Mais certaines chansons qui suintent l’amour ont des paroles qui, si on les écoute à deux fois, ont plutôt de quoi inquiéter… En voici un petit tour non exhaustif, histoire que tu ne les écoutes plus jamais du même tympan.

Les best-sellers au rayon pot-de-colle

En amour, certaines personnes ont parfois du mal à lâcher la grappe de raisin Cupidon. Sous prétexte qu’elles aiment, les voici envahies d’une volonté de toujours tout faire avec leur moitié.

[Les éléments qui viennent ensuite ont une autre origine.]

-- ==== Sys2Proof/Proofs/ClockRules.lean ====
section
/-! SUPPORT. The Line Clock's rows (R148 to R157, R177): what each shared operation makes of the blocks it changes, and O16, O17, O18, O48, O49, O50. -/

namespace Sys2Proof.Machine

variable {k : Scope} {s0 s t : State}

/-! ### The service day, the activation, the clock's state (R150, R153, R156, R157) -/

theorem reckonDay_sweep (s : State) : (reckonDay s).sweep
    = if s.clock.serviceDay < dayOf s s.clock.sec then
        { s.sweep with purgePending := true, accountCursor := 0, turn := .account }
      else s.sweep := by
  unfold reckonDay
  dsimp only
  split <;> rfl

theorem reckonDay_events (s : State) : (reckonDay s).mgmt.events
    = if s.clock.serviceDay < dayOf s s.clock.sec then
        raiseIn .dayRollover (.day (dayOf s s.clock.sec)) s.clock.sec s.clock.ms s.mgmt.events
      else s.mgmt.events := by
  unfold reckonDay
  dsimp only
  split <;> rfl

theorem fireActivation_swapDue (s : State) :
    (fireActivation s).tables.swapDue = swapDueAt s s.clock.sec := by
  unfold fireActivation swapDueAt watchedTime
  cases pending : slotIn (· == .pending) s with
  | none => simp
  | some x =>
    cases due : s.tables.swapDue with
    | some y => simp [due]
    | none =>
      cases effective : (slotOf s x).effective with
      | none => simp [due, effective, Option.filter]
      | some n =>
        simp only [Option.none_or, Option.bind_some, effective, Option.any_some,
          Option.filter_some, decide_eq_true_eq]
        split <;> simp [due]

theorem becomeLocked_events (s : State) : (becomeLocked s).mgmt.events
    = if s.clock.state = .locked then s.mgmt.events
      else raiseIn .clockLocked .nothing s.clock.sec s.clock.ms s.mgmt.events := by
  unfold becomeLocked
  split <;> rfl

/-- The holdover count of a Locked or Slewing clock has reached the setting (R153). -/
abbrev HoldoverOver (s : State) : Prop :=
  (s.clock.state = .locked ∨ s.clock.state = .slewing)
    ∧ s.mgmt.settings.holdover * 1000 ≤ s.clock.holdover

theorem checkHoldover_of_over (expired : HoldoverOver s) :
    checkHoldover s = raise .clockFreeRunning .nothing (onClock (fun c => { c with state := .freeRunning }) s) :=
  if_pos expired

theorem checkHoldover_of_not (short : ¬ HoldoverOver s) : checkHoldover s = s := if_neg short

theorem checkHoldover_clock (s : State) : (checkHoldover s).clock
    = { s.clock with state := if HoldoverOver s then .freeRunning else s.clock.state } := by
  unfold checkHoldover
  split <;> rfl

theorem checkHoldover_events (s : State) : (checkHoldover s).mgmt.events
    = if HoldoverOver s then raiseIn .clockFreeRunning .nothing s.clock.sec s.clock.ms s.mgmt.events
      else s.mgmt.events := by
  unfold checkHoldover
  split <;> rfl

/-! ### The marks (R124) -/

theorem compareMarks_spillMode (s : State) :
    (compareMarks s).sweep.spillMode = spillModeAt s s.store.journeys.length := by
  unfold compareMarks spillModeAt
  dsimp only
  split
  next on => split <;> simp_all
  next off => split <;> simp_all
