/-- Settles O47: the Sweep's request, and each kind of visit with what closes in it. -/
theorem sweepVisits : Obligations.SweepVisits := by
  refine ⟨fun s high idle notHeld room => ?_, fun s busy => ?_, fun s notHeld => ?_,
    fun s done high held ends => ⟨fun sound account => ?_, fun journey full => ?_,
      fun spill room => ⟨fun empty => ?_, fun w rest head sound => ?_⟩,
      fun cursor room => ⟨fun early => ?_, fun w held' charge sound here at_ due is charged => ?_⟩⟩⟩
  · have run : exec .sweepRequest s = .next (askForStore s) := exec_high high _
    have free : sweepRequested s = false := by simp [sweepRequested, idle, notHeld]
    rw [run]
    simp [askForStore, requestAgain, free, room]
  · have nothing : askForStore s = s := by
      unfold askForStore requestAgain sweepRequested
      rcases busy with waits | holds | full
      · simp [waits]
      · simp [holds]
      · simp [full]
    rw [exec_eq]
    change Host.Outcome.next (if _ then s else askForStore s) = _
    rw [nothing, ite_self]
  · rw [exec_eq]
    change Host.Outcome.next (if _ then s else sweepGrant s) = _
    rw [sweepGrant, if_neg notHeld, ite_self]
  all_goals have run : exec .sweepGrant s = .next (sweepGrant s) := exec_high high _
  · have visit : sweepVisit s = accountVisit s := by rw [sweepVisit, account]
    rw [run, sweepGrant_of held ends
      (visit.trans (accountVisit_eq ((accountsSound_iff s).mp sound))) ?_]
    dsimp only
    split
    · rfl
    · split <;> rfl
  · have visit : sweepVisit s = s := by
      unfold sweepVisit
      cases kind : s.store.grant.visit
      case account => exact absurd kind journey
      all_goals simp [full]
    rw [run, sweepGrant_of held ends visit rfl]
  · have visit : sweepVisit s = s := by
      simp [sweepVisit, spill, room, spillVisit, empty]
    rw [run, sweepGrant_of held ends visit rfl]
  · have left : journeysWithout w s = rest := journeysWithout_of_parts (before := []) sound head
    obtain ⟨a, b, closed⟩ := closeJourney_eq w s
    obtain ⟨port, placed⟩ := placeRecord_eq (spillRecord s w.journey) (closeJourney w s)
    have visit : sweepVisit s = placeRecord (spillRecord s w.journey) (closeJourney w s) := by
      simp only [sweepVisit, spill, room, spillVisit, head, if_true]
      rfl
    rw [placed, closed, left] at visit
    rw [run, sweepGrant_of held ends visit rfl]
    exact ⟨_, _, rfl, rfl, spillRecord_spills s _, spillRecord_marks s _⟩
  · have visit : sweepVisit s = advanceJourneyCursor s := by
      simp only [sweepVisit, cursor, room, cursorVisit, overdueAtCursor_none early, if_true]
    rw [run, sweepGrant_of held ends visit rfl]
    rfl
  · obtain ⟨a, b, closed⟩ := closeJourney_obtained is (Account.withIncomplete (incompleteOf w s)) w
    have length := journeysWithout_length sound here
    obtain ⟨kind, carries, exit, priced, flags⟩ := closeIncomplete_carries {} w s
    obtain ⟨port, placed⟩ := placeRecord_eq (closeIncomplete {} w s).record
      (closeIncomplete {} w s).st
    have visit : sweepVisit s = advanceJourneyCursor (placeRecord (closeIncomplete {} w s).record
        (closeIncomplete {} w s).st) := by
      simp only [sweepVisit, cursor, room, cursorVisit, overdueAtCursor_of sound here at_ due, if_true]
      rfl
    have st := closeIncomplete_st {} w s
    rw [show heldFor w s = held' from is.symm] at st flags
    rw [placed, st, closed, kind, length] at visit
    rw [run, sweepGrant_of held ends visit rfl]
    subst charged
    refine ⟨_, (closeIncomplete {} w s).record, rfl, rfl, kind, carries, ⟨?_, ?_⟩, exit, ?_, priced⟩
    · simp [flags, newRecord, RecordFlags.or, Journey.marks, untrackedFlag]
    · simp [flags, newRecord, RecordFlags.or, Journey.marks, untrackedFlag]
    · simp [flags, newRecord, RecordFlags.or, Journey.marks, untrackedFlag]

C’est, par exemple, le cas dans J’irai où tu iras, écrit en 1996 par Jean-Jacques Goldman pour Céline Dion, qui dit donc : « J’irai où tu iras, qu’importe la place et qu’importe l’endroit ».

Sur le principe, ça paraît cool : Céline et Jean-Jacques sont prêts à suivre leur aimé•e jusqu’au bout du globe, peu importe le prix du billet d’avion et le nombre de vaccins qu’il faudra subir pour ça, et tout le monde ne peut pas se targuer d’un tel sacrifice, comme l’expliquent si justement les Rois de la Suède. Cela dit, cela signifie aussi que peu importe où tu ailles, aux toilettes ou au Mexique, l’un des deux sera toujours là.

Toujours. Partout.

À la longue, cette fidélité risque de devenir légèrement envahissante pour ton espace vital.

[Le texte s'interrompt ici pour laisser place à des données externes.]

-- ==== Sys2Proof/Syntax.lean ====
section
/-!
DEFINITION. Sys2Proof/Syntax.lean: the command set (R74), one constructor of `Instr` per row of
spec/opcode_table.json, and the three fields of a command word (R71).
-/

namespace Sys2Proof

/-- The eleven commands of R74. A C-I form (R72) carries its operand `imm8`, read as u8 (R73); a C-N
form carries nothing. -/
inductive Instr where
  /-- `NOP` (0x0000, R170): no micro-step. -/
  | nop
  /-- `SCALE x` (0x1000, R104): `res <- scale(x)`. -/
  | scale (x : Byte)
  /-- `SEED` (0x2000, R114): fold one live sample into the high byte of `rng`. -/
  | seed
  /-- `NEXT e` (0x3000, R115): step the generator with entropy `e`, target into `res`. -/
  | next (e : Byte)
  /-- `PERTURB` (0x4000, R116): add one live sample into `rng`. -/
  | perturb
  /-- `MANUAL` (0x5000, R171): one manual-mode unit of work. -/
  | manual
  /-- `SETDUTY v` (0x6000, R138): write the duty value `v`. -/
  | setduty (v : Byte)
  /-- `DELAY` (0x7000, R155): one delay wait by itself. -/
  | delay
  /-- `RAMP t` (0x8000, R139): one ramp leg to the target `t`. -/
  | ramp (t : Byte)
  /-- `AUTO e` (0x9000, R172): one generated target and one ramp leg to it. -/
  | auto (e : Byte)
  /-- `RUN` (0xA000, R173): the reference dispatch loop. -/
  | run
deriving DecidableEq, Repr

/-- The fields of a command word (R71): `op` in bits 15:12, `rsv` in bits 11:8, `imm8` in bits 7:0. -/
structure Fields where
  op : BitVec 4
  rsv : BitVec 4
  imm : Byte
deriving DecidableEq, Repr

end Sys2Proof
end

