-- ==== Sys2Proof/Machine/Scaler.lean ====
section
/-!
DEFINITION. Sys2Proof/Machine/Scaler.lean: the command of 40_scaler.md: SCALE (R104).
-/

namespace Sys2Proof.Machine

/-- SCALE (R104): `res <- scale(x)`. -/
def execScale (x : Byte) (s : State) : Host.Outcome State Fault Refusal :=
  .next (oneMicroStep (writeRes (scale s.build.pwmMin x) s) s)

end Sys2Proof.Machine
end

http://youtu.be/wJ8ss6EnvuU

Aerosmith non plus ne lâche rien, surtout pas en 1998 sur la bande-originale du film Armageddon. Leur titre I don’t want to miss a thing apparaît d’ailleurs régulièrement dans les classements des chansons d’amour les plus creepy de tous les temps. Il suffit d’écouter :

« Je pourrais rester éveillé juste pour t’entendre respirer/Te regarder sourire pendant que tu dors/Pendant que tu es loin et que tu rêves […] Je ne veux pas fermer mes yeux, je ne veux pas m’endormir / Car tu me manques chéri•e et je ne veux rien manquer […] »

C’est bien beau, une personne prête à sacrifier son sommeil pendant que tu dors, mais ça a aussi de quoi perturber dangereusement le tien. Imagine : on te fixe. On te fixe. On te fixe. Essaye de fermer les yeux et de plonger sereinement dans ce rêve bleu, tiens.

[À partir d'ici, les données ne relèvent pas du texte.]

/-! ### The operations of a leg and of a wait, at their positions -/

/-- In a leg and outside a countdown the dead registers are those of the countdown. -/
theorem forgetDead_of_inLeg {s : State} (hl : inLeg s.pos = true) (hc : inCountdown s.pos = false) :
    forgetDead s = { s with dlyUnits := 0, dlyCnt := 0 } := by
  simp [forgetDead, hl, hc]

theorem requestLeg_ignoresDeadAt : IgnoresDeadAt .wait (request (.wait .leg)) := by
  intro s hp
  rw [forgetDead_of_inLeg (s := s) (by rw [hp]; rfl) (by rw [hp]; rfl)]
  rfl

theorem decisionStep_ignoresDeadAt : IgnoresDeadAt .decide decisionStep := by
  intro s hp
  rw [forgetDead_of_inLeg (s := s) (by rw [hp]; rfl) (by rw [hp]; rfl)]
  have hm : legMoves { s with dlyUnits := 0, dlyCnt := 0 } = legMoves s := rfl
  unfold decisionStep
  rw [hm]
  split <;> rfl

theorem countStep_ignoresDeadAt : IgnoresDeadAt .count countStep := by
  intro s hp
  rw [forgetDead_of_inLeg (s := s) (by rw [hp]; rfl) (by rw [hp]; rfl)]
  have he : legEnds { s with dlyUnits := 0, dlyCnt := 0 } = legEnds s := rfl
  unfold countStep
  rw [he]
  split
  · exact forgetDead_complete_congr rfl
  · rfl

theorem awaitSample_ignoresDeadAt (u : SampleUse) : IgnoresDeadAt (.await u) (awaitSample u) := by
  intro s hp
  have ha : ((forgetDead s).smpReq && (pinsOf (forgetDead s)).smpAck) = (s.smpReq && (pinsOf s).smpAck) := rfl
  unfold awaitSample
  rw [ha]
  split
  · rw [pinsOf_forgetDead]
    cases hl : inLeg (.await u) <;>
      simp [forgetDead, latch, emit, hp, hl, inLeg_apply, inCountdown]
  · exact forgetDead_forgetDead { s with smpReq := true }

theorem armWait_ignoresDeadAt (w : WaitOf) (v : Byte) : IgnoresDeadAt (.apply (.wait w) v) (armWait w v) := by
  intro s hp
  cases w <;> simp [forgetDead, armWait, hp, inLeg, inCountdown]

theorem tickStep_ignoresDeadAt (w : WaitOf) : IgnoresDeadAt (.tick w) (tickStep w) := by
  intro s hp
  have hc : inCountdown s.pos = true := by rw [hp]; rfl
  have hn : dlyNext (forgetDead s) = dlyNext s := by simp [dlyNext, forgetDead, hc]
  have he : waitEnds (forgetDead s) = waitEnds s := by simp only [waitEnds, hn]
  unfold tickStep
  rw [hn, he]
  split
  · cases w with
    | command => exact forgetDead_complete_congr rfl
    | leg => simp [forgetDead, afterWait, goTo, emit, hp, inLeg, inCountdown]
  · cases hl : inLeg s.pos <;> simp [forgetDead, emit, hl, hc]

/-! ### The micro-steps of the commands -/

theorem waitStep_ignoresDead : IgnoresDead waitStep := by
  intro s
  simp only [waitStep, forgetDead_live]
  split
  · exact awaitSample_ignoresDeadAt _ s ‹_›
  · exact armWait_ignoresDeadAt _ _ s ‹_›
  · exact tickStep_ignoresDeadAt _ s ‹_›
  · exact forgetDead_forgetDead s

theorem legStep_ignoresDead : IgnoresDead legStep := by
  intro s
  simp only [legStep, forgetDead_live]
  split
  · exact decisionStep_ignoresDeadAt s ‹_›
  · exact requestLeg_ignoresDeadAt s ‹_›
  · exact countStep_ignoresDeadAt s ‹_›
  · exact waitStep_ignoresDead s

theorem manualStep_ignoresDead : IgnoresDead manualStep := by
  intro s
  simp only [manualStep, forgetDead_live]
  split
  · exact awaitSample_ignoresDeadAt _ s ‹_›
  · exact applyManual_ignoresDead _ s
  · exact forgetDead_forgetDead s

theorem autoStep_ignoresDead : IgnoresDead autoStep := by
  intro s
  simp only [autoStep, forgetDead_live]
  split
  · exact legSetup_ignoresDead _ s
  · exact legStep_ignoresDead s

theorem seedStep_ignoresDead : IgnoresDead seedStep := by
  intro s
  simp only [seedStep, forgetDead_live]
  split
  · exact awaitSample_ignoresDeadAt _ s ‹_›
  · exact applySeed_ignoresDead _ s
  · exact forgetDead_forgetDead s

theorem unitStart_ignoresDead : IgnoresDead unitStart := by
  intro s
  simp only [unitStart, forgetDead_live]
  split
  · exact generate_ignoresDead 0 s
  · exact request_ignoresDead (by simp) s

theorem runStep_ignoresDead : IgnoresDead runStep := by
  intro s
  simp only [runStep, forgetDead_live]
  split
  · exact awaitSample_ignoresDeadAt _ s ‹_›
  · exact applySeed_ignoresDead _ s
  · exact pollMode_ignoresDead s
  · exact unitStart_ignoresDead s
  · exact awaitSample_ignoresDeadAt _ s ‹_›
  · exact applyManual_ignoresDead _ s
  · exact autoStep_ignoresDead s

/-- A command with one micro-step ignores the dead registers when its effect does. -/
theorem oneMicroStep_ignoresDead {effect : State → State}
    (he : IgnoresDead fun s => complete (effect s)) : IgnoresDead fun s => oneMicroStep (effect s) s := by
  intro s
  simp only [oneMicroStep, forgetDead_live]
  split
  · exact enter_ignoresDead s
  · exact he s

Dans un genre tout aussi asphyxiant, The Police a fait très fort en 1983 avec Every breath you take, chanson écrite par Sting alors que son mariage battait de l’aile, et qui lui aurait donc servi de catharsis. Le chanteur explique guetter attentivement tout mouvement corporel de la part de son amour avec une précision qui confine à la dangereuse obsession :

« Chaque respiration que tu prends / Et chaque mouvement que tu fais / Chaque lien que tu brises / Chaque étape que tu franchis / Je te regarderai »

Les paroles rappellent dangereusement Big Brother dans 1984, sauf que cette fois-ci, la surveillance est concentrée sur la personne aimée, qui n’a donc plus le droit de respirer en paix, ce qui est quand même drôlement embêtant. Que quelqu’un suive tes moindres faits et gestes au quotidien t’offre tous les inconvénients de la télé-réalité, sans les avantages en piscine et palmiers qui vont avec.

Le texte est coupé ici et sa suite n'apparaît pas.